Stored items
------------------------------------------------------------
/-- A section: the base of the descriptor with the low twenty bits of the address, after the domain check and, for a
client, the permission check, each with its fault and the descriptor's domain, and with the stop of R223's reserved
row, which is the spec's decision D24 (log entry 20); no second-level table is read (R214, R215, R222, R223).
Rests on the spec's own decisions D24 (R223). -/
def Obligations.SectionTranslation : Prop :=
  ∀ (s : State) (va : Word) (n : AccSize) (priv isRead : Bool), s.mmuOn = true →
    (s.alignCheck && !n.aligned va) = false → tryRead s .word (l1Address s.ttb va) = true →
    (let d1 := s.mem.read .word (l1Address s.ttb va)
     let dom := d1.extractLsb' 5 4
     let ctl := s.dacr.extractLsb' (2 * dom.toNat) 2
     let pa := BitVec.ofNat 32 (d1.toNat / 2 ^ 20 * 2 ^ 20 + va.toNat % 2 ^ 20)
     d1.extractLsb' 0 2 = 0b10#2 →
      (ctl = 0b00#2 ∨ ctl = 0b10#2 → s.translation va n priv isRead = .fault .domainSection (some dom))
      ∧ (ctl = 0b11#2 → s.translation va n priv isRead = .ok pa)
      ∧ (ctl = 0b01#2 →
        s.translation va n priv isRead =
          match s.permits (d1.extractLsb' 10 2) priv isRead with
          | some true => .ok pa
          | some false => .fault .permSection (some dom)
          | none => .refused (.unpredictable .reservedPermission)))

/-- A page: the second-level descriptor of the coarse or fine table, the large, small or tiny page it maps, with the
sub-page's permission field, after the domain check and, for a client, the permission check, each with its fault and
the first level's domain, and the faults and stops of the second level, that of R223's reserved row among them, the
spec's decision D24 (log entry 20) (R216 to R223).
Rests on the spec's own decisions D23 (R217), D24 (R223). -/
def Obligations.PageTranslation : Prop :=
  ∀ (s : State) (va : Word) (n : AccSize) (priv isRead fine : Bool), s.mmuOn = true →
    (s.alignCheck && !n.aligned va) = false → tryRead s .word (l1Address s.ttb va) = true →
    (let d1 := s.mem.read .word (l1Address s.ttb va)
     let dom := d1.extractLsb' 5 4
     let l2 := if fine then BitVec.ofNat 32 (d1.toNat / 2 ^ 12 * 2 ^ 12 + va.toNat / 2 ^ 10 % 2 ^ 10 * 4)
       else BitVec.ofNat 32 (d1.toNat / 2 ^ 10 * 2 ^ 10 + va.toNat / 2 ^ 12 % 2 ^ 8 * 4)
     let d2 := s.mem.read .word l2
     let page (k : Nat) : Word := BitVec.ofNat 32 (d2.toNat / 2 ^ k * 2 ^ k + va.toNat % 2 ^ k)
     let sub (k : Nat) : BitVec 2 := d2.extractLsb' (4 + 2 * (va.toNat / 2 ^ k % 4)) 2
     let ctl := s.dacr.extractLsb' (2 * dom.toNat) 2
     let out (ap : BitVec 2) (pa : Word) : Translation :=
       if ctl = 0b00#2 ∨ ctl = 0b10#2 then .fault .domainPage (some dom)
       else if ctl = 0b11#2 then .ok pa
       else
         match s.permits ap priv isRead with
         | some true => .ok pa
         | some false => .fault .permPage (some dom)
         | none => .refused (.unpredictable .reservedPermission)
     d1.extractLsb' 0 2 = (if fine then 0b11#2 else 0b01#2) →
      (tryRead s .word l2 = false → s.translation va n priv isRead = .fault .extL2 (some dom))
      ∧ (tryRead s .word l2 = true →
        (d2.extractLsb' 0 2 = 0b00#2 → s.translation va n priv isRead = .fault .transPage (some dom))
        ∧ (d2.extractLsb' 0 2 = 0b01#2 → s.translation va n priv isRead
            = if fine then .refused (.unsupported .largePageInFineTable) else out (sub 14) (page 16))
        ∧ (d2.extractLsb' 0 2 = 0b10#2 → s.translation va n priv isRead = out (sub 10) (page 12))
        ∧ (d2.extractLsb' 0 2 = 0b11#2 → s.translation va n priv isRead
            = if fine then out (d2.extractLsb' 4 2) (page 10)
              else .refused (.unsupported .tinyPageInCoarseTable))))

/-- The permission table by AP, S, R, privilege and direction (R223).
Rests on the spec's own decisions D24 (R223). -/
def Obligations.PermissionTable : Prop :=
  ∀ (s : State) (priv isRead : Bool),
    (s.control.getLsbD 8 = false → s.control.getLsbD 9 = false → s.permits 0b00#2 priv isRead = some false)
    ∧ (s.control.getLsbD 8 = true → s.control.getLsbD 9 = false →
        s.permits 0b00#2 priv isRead = some (priv && isRead))
    ∧ (s.control.getLsbD 8 = false → s.control.getLsbD 9 = true → s.permits 0b00#2 priv isRead = some isRead)
    ∧ (s.control.getLsbD 8 = true → s.control.getLsbD 9 = true → s.permits 0b00#2 priv isRead = none)
    ∧ s.permits 0b01#2 priv isRead = some priv
    ∧ s.permits 0b10#2 priv isRead = some (priv || isRead)
    ∧ s.permits 0b11#2 priv isRead = some true

/-- The ARM loads and stores with an address of mode 2 and the mode's own privilege: instruction, size, a load or not
(R505 to R508). -/
def mode2Accesses (c : Cond) (u : Bool) (ix : Indexing) (rn rd : RegNum) (off : Offset2) :
    List (Instr × AccSize × Bool) :=
  [(.armLdr c u ix rn rd off, .word, true), (.armStr c u ix rn rd off, .word, false),
    (.armLdrb c u ix rn rd off, .byte, true), (.armStrb c u ix rn rd off, .byte, false)]

/-- The ARM loads and stores with User permissions (R509 to R512). -/
def userAccesses (c : Cond) (u : Bool) (rn rd : RegNum) (off : Offset2) : List (Instr × AccSize × Bool) :=
  [(.armLdrt c u rn rd off, .word, true), (.armStrt c u rn rd off, .word, false),
    (.armLdrbt c u rn rd off, .byte, true), (.armStrbt c u rn rd off, .byte, false)]

/-- The ARM loads and stores of one register with an address of mode 3 (R514 to R517). -/
def mode3Accesses (c : Cond) (p u w : Bool) (rn rd : RegNum) (off : Offset3) : List (Instr × AccSize × Bool) :=
  [(.armLdrh c p u w rn rd off, .half, true), (.armStrh c p u w rn rd off, .half, false),
    (.armLdrsb c p u w rn rd off, .byte, true), (.armLdrsh c p u w rn rd off, .half, true)]

/-- The Thumb loads and stores of one register: instruction, address, size, a load or not (R800 to R816). -/
def thumbAccesses (s : State) (rm rn rd : LowReg) (i5 : BitVec 5) (i8 : BitVec 8) :
    List (Instr × Word × AccSize × Bool) :=
  let sum := s.reg (rn.setWidth 4) + s.reg (rm.setWidth 4)
  let plus (k : Nat) : Word := s.reg (rn.setWidth 4) + BitVec.ofNat 32 (k * i5.toNat)
  let sp := s.reg 13#4 + BitVec.ofNat 32 (4 * i8.toNat)
  [(.thumbLdrPc rd i8, ((s.pc + 4#32) &&& 0xFFFFFFFC#32) + BitVec.ofNat 32 (4 * i8.toNat), .word, true),
    (.thumbStrReg rm rn rd, sum, .word, false), (.thumbStrhReg rm rn rd, sum, .half, false),
    (.thumbStrbReg rm rn rd, sum, .byte, false), (.thumbLdrsb rm rn rd, sum, .byte, true),
    (.thumbLdrReg rm rn rd, sum, .word, true), (.thumbLdrhReg rm rn rd, sum, .half, true),
    (.thumbLdrbReg rm rn rd, sum, .byte, true), (.thumbLdrsh rm rn rd, sum, .half, true),
    (.thumbStrImm i5 rn rd, plus 4, .word, false), (.thumbLdrImm i5 rn rd, plus 4, .word, true),
    (.thumbStrbImm i5 rn rd, plus 1, .byte, false), (.thumbLdrbImm i5 rn rd, plus 1, .byte, true),
    (.thumbStrhImm i5 rn rd, plus 2, .half, false), (.thumbLdrhImm i5 rn rd, plus 2, .half, true),
    (.thumbStrSp rd i8, sp, .word, false), (.thumbLdrSp rd i8, sp, .word, true)]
------------------------------------------------------------
Whenever the string "second" turns up in a line above, copy that line out.

EXERCISE RESPONSE
row, which is the spec's decision D24 (log entry 20); no second-level table is read (R214, R215, R222, R223).
/-- A page: the second-level descriptor of the coarse or fine table, the large, small or tiny page it maps, with the
the first level's domain, and the faults and stops of the second level, that of R223's reserved row among them, the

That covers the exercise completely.